(Saved entries)

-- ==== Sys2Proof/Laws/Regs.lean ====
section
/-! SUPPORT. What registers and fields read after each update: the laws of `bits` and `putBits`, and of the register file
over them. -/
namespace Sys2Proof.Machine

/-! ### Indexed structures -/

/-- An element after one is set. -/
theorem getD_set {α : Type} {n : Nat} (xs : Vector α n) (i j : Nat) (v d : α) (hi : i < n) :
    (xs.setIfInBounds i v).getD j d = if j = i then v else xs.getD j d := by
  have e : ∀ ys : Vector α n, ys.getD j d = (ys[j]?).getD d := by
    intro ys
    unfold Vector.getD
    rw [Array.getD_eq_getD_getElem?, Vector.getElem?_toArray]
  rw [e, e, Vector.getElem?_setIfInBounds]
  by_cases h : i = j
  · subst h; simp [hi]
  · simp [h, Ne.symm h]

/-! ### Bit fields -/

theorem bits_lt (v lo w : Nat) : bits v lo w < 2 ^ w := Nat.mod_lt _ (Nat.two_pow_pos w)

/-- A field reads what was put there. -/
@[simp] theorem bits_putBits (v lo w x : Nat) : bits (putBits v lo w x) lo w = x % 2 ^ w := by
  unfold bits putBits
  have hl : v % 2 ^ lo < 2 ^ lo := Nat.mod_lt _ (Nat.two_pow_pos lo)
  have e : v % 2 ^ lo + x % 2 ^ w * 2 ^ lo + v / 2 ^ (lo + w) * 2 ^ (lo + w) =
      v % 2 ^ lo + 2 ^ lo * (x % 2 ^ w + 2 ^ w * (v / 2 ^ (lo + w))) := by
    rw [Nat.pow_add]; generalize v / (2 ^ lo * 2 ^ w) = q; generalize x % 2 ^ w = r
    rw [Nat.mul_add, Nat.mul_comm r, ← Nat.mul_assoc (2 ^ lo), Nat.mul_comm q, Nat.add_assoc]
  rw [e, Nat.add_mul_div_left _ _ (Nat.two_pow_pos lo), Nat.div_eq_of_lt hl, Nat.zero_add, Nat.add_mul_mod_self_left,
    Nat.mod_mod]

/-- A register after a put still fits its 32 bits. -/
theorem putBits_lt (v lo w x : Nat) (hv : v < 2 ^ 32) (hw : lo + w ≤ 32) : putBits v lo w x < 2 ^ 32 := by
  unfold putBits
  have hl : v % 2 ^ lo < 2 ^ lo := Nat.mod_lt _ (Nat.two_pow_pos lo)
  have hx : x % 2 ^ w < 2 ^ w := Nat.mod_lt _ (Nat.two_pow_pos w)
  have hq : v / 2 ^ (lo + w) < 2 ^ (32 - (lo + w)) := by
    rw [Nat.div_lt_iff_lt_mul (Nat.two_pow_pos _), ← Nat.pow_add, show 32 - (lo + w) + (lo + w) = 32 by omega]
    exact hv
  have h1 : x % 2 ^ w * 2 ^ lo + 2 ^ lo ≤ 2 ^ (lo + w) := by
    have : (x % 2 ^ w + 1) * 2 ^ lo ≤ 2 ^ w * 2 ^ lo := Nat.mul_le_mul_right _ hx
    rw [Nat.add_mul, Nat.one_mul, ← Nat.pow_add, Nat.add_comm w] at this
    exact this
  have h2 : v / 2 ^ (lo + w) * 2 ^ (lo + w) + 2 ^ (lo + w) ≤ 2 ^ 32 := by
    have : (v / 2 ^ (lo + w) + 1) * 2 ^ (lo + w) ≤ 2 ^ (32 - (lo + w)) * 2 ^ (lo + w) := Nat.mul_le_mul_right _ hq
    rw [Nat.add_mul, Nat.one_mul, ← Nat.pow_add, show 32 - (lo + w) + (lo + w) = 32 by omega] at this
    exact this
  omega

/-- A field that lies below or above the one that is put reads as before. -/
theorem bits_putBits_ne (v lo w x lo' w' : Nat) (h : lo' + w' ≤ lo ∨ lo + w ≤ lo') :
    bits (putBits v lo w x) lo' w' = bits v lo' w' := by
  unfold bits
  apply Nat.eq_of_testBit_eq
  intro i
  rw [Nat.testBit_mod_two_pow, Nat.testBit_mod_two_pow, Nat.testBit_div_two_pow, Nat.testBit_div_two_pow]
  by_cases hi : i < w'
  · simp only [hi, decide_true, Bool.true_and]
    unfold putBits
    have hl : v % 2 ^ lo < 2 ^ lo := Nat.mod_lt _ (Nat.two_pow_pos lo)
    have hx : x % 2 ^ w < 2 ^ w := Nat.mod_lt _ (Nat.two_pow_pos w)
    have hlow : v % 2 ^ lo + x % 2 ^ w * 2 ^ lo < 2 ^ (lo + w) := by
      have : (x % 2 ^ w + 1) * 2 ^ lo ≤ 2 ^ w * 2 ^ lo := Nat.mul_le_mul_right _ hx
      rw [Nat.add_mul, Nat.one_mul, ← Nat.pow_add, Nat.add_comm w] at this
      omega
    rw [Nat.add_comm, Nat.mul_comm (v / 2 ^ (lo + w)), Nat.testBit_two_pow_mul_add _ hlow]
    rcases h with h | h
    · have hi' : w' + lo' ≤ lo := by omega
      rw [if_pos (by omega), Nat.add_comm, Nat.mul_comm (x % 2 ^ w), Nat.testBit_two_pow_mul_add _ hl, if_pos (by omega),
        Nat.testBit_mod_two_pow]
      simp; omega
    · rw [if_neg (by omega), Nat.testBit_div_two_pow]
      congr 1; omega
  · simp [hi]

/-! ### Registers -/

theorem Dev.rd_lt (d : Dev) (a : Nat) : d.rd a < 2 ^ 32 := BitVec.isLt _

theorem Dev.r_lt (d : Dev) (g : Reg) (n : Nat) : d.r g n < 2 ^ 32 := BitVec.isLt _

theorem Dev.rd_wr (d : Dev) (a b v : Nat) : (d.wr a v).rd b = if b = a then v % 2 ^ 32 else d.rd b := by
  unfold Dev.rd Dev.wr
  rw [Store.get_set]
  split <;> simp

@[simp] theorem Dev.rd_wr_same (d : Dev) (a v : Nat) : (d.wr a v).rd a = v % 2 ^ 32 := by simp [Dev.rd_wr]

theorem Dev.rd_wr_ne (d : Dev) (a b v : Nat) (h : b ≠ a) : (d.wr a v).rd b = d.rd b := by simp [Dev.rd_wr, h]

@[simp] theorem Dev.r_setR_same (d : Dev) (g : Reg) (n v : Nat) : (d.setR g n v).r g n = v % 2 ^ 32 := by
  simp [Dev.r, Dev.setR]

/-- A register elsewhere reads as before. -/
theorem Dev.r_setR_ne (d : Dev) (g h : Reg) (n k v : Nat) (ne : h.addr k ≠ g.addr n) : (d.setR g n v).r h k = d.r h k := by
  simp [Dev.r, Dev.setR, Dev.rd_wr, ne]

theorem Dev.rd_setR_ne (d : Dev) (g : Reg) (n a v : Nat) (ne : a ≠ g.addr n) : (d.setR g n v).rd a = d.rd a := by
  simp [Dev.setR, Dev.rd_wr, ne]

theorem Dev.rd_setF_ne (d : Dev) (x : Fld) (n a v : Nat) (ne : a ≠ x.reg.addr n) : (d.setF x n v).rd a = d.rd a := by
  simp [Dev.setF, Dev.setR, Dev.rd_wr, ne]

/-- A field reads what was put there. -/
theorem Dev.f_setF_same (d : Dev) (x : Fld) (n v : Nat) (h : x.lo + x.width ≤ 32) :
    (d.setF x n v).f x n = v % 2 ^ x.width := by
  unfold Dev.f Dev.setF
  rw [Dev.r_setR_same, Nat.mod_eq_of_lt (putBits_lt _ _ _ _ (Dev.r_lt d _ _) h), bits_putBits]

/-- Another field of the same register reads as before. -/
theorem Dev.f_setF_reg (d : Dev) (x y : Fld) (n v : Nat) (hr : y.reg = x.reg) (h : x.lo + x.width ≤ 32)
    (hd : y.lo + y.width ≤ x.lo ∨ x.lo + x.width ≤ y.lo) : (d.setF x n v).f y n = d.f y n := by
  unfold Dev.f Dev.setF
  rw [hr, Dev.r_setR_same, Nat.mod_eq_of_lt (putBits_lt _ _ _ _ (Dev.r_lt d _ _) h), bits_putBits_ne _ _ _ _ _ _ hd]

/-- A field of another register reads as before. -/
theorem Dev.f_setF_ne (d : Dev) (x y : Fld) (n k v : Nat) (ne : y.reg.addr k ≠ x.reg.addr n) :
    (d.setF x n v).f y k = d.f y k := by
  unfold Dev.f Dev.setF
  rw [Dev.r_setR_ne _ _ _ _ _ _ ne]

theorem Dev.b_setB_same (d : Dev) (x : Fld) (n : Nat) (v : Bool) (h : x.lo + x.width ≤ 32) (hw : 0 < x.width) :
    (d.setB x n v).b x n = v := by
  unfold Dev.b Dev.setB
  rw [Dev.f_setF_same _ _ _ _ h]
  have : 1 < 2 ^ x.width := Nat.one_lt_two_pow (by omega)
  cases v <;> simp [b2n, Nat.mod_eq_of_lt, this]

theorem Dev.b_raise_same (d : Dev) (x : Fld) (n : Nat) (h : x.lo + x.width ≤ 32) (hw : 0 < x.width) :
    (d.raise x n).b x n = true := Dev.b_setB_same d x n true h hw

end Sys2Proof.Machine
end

## Problem description
Report every line of the records that contains the word "unfold".

## Exercise output
    unfold Vector.getD
  unfold bits putBits
  unfold putBits
  unfold bits
    unfold putBits
  unfold Dev.rd Dev.wr
  unfold Dev.f Dev.setF
  unfold Dev.f Dev.setF
  unfold Dev.f Dev.setF
  unfold Dev.b Dev.setB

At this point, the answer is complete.